Requirement
Each line of the records below that contains "choice" needs to be copied.
(The data Opens)
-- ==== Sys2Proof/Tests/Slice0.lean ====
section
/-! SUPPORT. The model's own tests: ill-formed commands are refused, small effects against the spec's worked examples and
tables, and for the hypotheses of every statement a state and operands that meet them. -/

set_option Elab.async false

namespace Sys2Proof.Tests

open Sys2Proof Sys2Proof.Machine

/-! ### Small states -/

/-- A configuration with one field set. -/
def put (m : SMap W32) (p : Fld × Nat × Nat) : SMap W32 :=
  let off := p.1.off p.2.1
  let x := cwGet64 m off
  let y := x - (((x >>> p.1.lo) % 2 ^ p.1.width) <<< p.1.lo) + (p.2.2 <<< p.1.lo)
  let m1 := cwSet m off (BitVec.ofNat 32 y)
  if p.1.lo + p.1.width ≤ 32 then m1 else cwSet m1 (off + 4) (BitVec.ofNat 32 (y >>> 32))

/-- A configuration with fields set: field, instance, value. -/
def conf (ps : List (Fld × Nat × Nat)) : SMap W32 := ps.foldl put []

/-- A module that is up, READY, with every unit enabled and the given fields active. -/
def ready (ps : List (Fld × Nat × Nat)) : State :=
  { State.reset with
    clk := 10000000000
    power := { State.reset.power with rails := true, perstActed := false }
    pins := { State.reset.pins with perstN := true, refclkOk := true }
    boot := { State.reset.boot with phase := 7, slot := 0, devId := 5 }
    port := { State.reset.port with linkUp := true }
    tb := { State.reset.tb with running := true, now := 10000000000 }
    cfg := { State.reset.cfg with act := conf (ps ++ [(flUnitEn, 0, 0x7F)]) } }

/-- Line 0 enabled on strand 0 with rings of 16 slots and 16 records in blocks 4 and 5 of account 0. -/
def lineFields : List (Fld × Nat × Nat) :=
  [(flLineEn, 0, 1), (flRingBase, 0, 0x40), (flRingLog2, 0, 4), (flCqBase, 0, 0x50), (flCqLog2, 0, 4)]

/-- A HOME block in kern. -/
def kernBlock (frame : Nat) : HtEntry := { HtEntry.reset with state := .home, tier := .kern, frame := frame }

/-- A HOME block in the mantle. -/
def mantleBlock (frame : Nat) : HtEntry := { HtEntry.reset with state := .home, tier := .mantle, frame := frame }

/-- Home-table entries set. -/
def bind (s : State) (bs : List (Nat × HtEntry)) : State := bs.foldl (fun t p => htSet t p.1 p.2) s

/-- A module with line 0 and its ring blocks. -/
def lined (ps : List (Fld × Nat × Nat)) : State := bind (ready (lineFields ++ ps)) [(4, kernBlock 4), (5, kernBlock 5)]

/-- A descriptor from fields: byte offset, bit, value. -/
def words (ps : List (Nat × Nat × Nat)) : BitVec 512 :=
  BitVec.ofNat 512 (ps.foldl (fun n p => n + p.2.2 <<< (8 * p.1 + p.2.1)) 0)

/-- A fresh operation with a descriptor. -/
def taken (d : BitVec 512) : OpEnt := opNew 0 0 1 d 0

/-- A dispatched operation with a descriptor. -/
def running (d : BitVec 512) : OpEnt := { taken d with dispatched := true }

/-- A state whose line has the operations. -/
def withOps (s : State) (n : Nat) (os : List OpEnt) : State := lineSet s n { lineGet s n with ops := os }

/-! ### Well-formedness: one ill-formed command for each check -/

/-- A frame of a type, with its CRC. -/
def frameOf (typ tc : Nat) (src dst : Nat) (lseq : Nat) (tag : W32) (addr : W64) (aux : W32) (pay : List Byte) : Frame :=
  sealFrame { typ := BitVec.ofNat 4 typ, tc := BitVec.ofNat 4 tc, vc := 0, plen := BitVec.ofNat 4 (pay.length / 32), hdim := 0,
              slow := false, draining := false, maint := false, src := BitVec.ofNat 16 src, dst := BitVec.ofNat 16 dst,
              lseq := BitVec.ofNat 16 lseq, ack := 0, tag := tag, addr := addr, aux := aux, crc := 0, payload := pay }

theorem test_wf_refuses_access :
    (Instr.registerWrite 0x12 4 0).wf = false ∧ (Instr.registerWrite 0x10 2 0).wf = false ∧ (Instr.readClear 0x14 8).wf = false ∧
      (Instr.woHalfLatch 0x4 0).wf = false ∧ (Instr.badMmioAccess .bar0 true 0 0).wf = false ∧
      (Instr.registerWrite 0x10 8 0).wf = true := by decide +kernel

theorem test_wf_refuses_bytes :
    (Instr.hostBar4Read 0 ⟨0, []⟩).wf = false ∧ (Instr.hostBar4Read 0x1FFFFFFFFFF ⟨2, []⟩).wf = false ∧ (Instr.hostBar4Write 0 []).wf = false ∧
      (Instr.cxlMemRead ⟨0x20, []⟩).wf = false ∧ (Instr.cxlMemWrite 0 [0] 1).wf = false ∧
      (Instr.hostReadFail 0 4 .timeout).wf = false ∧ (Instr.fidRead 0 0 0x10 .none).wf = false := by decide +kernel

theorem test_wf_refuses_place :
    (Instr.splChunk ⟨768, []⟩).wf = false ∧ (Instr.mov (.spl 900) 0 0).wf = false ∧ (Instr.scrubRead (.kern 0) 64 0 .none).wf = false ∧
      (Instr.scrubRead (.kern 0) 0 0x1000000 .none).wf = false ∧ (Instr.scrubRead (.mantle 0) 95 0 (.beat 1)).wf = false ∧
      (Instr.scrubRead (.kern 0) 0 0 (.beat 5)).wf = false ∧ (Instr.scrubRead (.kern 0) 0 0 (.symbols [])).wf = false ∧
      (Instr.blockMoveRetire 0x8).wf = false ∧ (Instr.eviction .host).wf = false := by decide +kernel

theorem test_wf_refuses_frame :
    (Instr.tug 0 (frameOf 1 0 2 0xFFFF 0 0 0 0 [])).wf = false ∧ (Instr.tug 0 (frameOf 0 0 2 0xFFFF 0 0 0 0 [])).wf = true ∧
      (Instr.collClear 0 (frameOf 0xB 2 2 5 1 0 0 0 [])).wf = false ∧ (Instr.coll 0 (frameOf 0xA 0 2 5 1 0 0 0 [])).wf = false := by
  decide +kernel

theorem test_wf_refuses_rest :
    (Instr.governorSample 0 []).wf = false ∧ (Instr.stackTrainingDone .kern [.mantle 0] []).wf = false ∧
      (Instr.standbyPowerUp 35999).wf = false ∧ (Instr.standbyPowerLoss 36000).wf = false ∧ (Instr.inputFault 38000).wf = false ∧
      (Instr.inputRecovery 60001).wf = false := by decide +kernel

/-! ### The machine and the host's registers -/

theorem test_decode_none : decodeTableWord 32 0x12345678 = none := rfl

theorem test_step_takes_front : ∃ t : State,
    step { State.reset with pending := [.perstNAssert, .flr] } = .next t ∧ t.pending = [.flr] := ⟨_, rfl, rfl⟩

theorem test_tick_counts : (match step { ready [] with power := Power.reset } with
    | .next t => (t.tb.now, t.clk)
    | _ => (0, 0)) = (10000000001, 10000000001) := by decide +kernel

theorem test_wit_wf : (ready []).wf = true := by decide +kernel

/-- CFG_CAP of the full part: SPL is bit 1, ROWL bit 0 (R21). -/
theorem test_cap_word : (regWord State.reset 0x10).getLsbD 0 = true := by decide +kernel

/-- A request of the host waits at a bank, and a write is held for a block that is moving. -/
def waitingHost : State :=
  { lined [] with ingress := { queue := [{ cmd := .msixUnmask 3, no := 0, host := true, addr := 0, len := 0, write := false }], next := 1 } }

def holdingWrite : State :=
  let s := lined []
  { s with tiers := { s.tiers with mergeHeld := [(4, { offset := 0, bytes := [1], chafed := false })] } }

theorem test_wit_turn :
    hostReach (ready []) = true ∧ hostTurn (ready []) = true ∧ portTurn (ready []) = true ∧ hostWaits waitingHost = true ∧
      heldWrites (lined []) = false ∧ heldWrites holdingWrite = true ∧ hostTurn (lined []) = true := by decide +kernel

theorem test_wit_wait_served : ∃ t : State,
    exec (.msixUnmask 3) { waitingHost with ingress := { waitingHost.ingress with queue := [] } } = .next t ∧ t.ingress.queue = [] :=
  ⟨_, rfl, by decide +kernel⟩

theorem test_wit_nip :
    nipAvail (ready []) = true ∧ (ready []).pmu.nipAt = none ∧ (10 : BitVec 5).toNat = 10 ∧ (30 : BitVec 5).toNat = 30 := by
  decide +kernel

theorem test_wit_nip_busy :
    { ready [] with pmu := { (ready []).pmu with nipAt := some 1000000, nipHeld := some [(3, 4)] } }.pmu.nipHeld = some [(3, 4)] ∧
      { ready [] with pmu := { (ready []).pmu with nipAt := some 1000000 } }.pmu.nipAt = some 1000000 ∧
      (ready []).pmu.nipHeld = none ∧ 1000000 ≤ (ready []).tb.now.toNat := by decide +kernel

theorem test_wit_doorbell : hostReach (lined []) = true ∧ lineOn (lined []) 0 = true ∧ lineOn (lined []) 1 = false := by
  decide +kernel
(The data Closes)
(The data Opens)
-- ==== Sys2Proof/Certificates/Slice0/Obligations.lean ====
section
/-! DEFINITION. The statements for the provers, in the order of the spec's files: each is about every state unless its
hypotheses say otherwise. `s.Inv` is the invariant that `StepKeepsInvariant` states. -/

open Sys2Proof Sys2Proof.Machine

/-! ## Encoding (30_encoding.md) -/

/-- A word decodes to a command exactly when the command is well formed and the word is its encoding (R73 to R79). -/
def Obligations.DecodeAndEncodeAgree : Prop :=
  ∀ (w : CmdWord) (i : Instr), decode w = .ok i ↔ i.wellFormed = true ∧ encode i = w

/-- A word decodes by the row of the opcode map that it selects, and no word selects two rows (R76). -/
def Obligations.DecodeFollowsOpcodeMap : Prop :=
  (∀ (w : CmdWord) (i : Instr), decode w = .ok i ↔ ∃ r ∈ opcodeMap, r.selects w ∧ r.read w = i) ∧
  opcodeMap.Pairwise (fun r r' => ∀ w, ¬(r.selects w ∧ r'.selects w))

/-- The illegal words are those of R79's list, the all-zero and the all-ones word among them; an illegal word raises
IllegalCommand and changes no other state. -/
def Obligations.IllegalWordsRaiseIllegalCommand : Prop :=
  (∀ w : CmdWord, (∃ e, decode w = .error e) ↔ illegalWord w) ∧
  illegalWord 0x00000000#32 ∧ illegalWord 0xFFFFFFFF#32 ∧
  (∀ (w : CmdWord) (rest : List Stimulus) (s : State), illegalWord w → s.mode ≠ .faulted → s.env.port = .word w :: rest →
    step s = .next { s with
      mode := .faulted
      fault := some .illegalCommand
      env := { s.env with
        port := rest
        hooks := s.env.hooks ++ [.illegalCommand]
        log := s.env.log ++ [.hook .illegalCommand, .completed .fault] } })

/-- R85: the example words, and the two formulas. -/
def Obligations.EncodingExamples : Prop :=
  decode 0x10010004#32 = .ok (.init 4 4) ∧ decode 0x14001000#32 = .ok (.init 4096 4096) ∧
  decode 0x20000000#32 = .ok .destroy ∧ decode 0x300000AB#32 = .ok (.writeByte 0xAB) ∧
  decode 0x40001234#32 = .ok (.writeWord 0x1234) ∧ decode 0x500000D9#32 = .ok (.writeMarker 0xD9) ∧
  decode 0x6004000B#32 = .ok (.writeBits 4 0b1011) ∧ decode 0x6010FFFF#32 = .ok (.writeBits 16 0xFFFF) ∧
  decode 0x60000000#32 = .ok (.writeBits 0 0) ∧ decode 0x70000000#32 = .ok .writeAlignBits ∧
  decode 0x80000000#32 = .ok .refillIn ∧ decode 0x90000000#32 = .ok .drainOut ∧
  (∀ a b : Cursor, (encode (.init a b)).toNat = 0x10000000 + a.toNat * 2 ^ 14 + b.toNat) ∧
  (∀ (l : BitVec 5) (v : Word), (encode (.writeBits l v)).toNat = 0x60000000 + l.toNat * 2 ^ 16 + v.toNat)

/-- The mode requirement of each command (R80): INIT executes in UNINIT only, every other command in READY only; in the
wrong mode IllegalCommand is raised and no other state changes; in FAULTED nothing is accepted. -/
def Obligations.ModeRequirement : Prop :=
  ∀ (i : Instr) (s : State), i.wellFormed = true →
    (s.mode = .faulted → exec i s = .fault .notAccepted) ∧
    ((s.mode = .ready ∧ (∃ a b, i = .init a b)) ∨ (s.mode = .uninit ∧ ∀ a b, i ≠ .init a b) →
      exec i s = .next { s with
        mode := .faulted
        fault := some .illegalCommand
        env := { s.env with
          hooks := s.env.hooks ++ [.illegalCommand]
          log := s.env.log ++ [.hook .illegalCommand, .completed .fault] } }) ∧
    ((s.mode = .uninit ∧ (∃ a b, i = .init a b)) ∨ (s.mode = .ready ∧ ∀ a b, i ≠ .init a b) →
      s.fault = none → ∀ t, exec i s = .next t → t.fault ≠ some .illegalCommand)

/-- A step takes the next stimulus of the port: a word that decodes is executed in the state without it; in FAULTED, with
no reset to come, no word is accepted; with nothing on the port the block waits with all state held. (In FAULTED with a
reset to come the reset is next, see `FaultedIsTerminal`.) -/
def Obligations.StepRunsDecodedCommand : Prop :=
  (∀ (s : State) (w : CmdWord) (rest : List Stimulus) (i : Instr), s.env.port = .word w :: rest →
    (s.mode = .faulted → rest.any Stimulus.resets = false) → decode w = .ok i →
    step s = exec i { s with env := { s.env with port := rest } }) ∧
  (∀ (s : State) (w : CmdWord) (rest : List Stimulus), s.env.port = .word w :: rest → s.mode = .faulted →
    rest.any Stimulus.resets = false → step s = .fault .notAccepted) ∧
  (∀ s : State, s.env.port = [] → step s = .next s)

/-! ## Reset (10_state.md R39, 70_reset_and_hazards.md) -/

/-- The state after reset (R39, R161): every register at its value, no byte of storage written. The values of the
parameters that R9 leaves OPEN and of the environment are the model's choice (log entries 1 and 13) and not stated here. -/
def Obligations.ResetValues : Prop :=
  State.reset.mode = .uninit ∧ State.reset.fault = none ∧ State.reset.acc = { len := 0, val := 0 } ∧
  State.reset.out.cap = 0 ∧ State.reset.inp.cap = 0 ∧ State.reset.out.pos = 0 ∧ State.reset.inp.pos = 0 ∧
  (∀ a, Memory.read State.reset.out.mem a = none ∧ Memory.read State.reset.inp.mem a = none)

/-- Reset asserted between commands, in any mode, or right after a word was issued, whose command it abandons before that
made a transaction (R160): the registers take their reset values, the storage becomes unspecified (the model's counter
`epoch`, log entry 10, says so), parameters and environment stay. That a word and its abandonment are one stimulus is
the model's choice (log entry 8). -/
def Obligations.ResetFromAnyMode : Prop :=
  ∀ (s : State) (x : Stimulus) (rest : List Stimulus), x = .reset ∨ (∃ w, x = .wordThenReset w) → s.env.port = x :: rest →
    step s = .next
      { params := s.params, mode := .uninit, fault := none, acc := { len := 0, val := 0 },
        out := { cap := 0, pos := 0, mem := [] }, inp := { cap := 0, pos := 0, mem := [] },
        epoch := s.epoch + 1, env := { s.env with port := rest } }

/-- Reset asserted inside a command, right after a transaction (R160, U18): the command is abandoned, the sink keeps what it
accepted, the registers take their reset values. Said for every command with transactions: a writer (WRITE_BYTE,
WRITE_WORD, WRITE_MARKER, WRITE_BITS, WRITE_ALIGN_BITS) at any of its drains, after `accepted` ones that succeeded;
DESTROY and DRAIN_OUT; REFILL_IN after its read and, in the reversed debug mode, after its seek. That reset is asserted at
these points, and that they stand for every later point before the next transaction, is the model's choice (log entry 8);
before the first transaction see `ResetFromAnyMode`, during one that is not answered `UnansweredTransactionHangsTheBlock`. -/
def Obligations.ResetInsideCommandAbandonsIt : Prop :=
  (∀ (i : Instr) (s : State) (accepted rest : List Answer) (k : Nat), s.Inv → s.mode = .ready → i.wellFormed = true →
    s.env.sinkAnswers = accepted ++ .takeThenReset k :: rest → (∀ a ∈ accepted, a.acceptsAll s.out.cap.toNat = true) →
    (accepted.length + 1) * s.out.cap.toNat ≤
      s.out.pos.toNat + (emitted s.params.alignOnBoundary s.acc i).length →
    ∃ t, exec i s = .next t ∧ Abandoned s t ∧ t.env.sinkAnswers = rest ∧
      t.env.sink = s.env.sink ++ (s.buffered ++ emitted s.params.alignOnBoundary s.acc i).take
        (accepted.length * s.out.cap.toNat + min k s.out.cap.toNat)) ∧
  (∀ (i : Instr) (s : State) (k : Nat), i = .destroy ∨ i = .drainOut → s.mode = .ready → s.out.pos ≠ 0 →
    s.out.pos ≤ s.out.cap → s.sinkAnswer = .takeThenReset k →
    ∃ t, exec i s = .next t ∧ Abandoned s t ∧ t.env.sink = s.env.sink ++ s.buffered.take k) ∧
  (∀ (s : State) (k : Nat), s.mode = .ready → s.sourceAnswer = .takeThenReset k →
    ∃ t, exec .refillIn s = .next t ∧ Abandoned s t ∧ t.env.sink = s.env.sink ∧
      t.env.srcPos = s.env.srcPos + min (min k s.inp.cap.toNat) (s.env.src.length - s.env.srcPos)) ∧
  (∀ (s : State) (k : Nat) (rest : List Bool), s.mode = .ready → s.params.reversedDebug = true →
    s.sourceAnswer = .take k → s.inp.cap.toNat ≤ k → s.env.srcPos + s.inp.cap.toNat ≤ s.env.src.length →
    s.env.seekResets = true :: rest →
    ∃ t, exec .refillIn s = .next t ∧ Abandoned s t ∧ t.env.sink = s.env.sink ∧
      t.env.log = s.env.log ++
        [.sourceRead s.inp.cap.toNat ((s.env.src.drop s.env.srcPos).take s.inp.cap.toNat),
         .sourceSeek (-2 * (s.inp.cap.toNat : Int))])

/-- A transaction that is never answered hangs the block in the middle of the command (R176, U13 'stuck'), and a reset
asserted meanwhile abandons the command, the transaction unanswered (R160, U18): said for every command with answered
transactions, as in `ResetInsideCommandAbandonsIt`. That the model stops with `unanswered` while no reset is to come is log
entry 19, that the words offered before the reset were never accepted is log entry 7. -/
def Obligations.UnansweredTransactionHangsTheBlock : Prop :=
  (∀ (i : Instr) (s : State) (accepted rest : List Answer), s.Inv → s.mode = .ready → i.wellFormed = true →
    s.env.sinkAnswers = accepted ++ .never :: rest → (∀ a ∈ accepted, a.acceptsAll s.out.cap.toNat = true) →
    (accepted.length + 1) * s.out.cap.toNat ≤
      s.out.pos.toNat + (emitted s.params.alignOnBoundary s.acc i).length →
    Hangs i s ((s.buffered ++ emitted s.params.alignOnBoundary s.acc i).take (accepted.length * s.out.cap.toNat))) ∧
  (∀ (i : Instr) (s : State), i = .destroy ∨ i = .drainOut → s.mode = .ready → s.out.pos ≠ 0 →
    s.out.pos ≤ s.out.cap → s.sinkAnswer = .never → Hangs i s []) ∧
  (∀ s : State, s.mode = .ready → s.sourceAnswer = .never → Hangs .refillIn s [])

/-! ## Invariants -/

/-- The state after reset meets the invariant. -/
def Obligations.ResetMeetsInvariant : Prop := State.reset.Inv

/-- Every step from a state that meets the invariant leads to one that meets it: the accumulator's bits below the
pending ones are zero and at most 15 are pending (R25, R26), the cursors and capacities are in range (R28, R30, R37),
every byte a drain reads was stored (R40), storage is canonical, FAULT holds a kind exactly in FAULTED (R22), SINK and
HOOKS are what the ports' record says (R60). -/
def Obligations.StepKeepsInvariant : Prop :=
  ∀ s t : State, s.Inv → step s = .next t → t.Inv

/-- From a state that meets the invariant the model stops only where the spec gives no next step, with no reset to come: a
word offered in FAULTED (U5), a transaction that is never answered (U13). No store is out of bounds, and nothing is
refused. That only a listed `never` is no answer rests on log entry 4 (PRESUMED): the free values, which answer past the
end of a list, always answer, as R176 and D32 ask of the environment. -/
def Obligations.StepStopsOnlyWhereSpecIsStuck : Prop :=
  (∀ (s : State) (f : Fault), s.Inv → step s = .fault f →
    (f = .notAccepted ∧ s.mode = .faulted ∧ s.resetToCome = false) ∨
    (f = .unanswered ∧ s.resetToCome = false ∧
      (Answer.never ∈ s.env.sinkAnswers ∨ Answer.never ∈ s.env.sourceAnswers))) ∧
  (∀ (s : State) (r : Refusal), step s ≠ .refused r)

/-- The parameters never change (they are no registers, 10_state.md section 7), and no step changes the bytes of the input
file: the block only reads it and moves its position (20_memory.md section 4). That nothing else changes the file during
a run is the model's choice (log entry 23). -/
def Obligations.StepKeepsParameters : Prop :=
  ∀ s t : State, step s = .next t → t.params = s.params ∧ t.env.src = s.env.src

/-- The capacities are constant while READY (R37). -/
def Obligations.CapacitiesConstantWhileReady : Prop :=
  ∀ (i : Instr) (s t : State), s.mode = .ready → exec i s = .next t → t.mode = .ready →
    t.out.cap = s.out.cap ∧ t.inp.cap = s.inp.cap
(The data Closes)
Your solution
parameters that R9 leaves OPEN and of the environment are the model's choice (log entries 1 and 13) and not stated here. -/
the model's choice (log entry 8). -/
these points, and that they stand for every later point before the next transaction, is the model's choice (log entry 8);
a run is the model's choice (log entry 23). -/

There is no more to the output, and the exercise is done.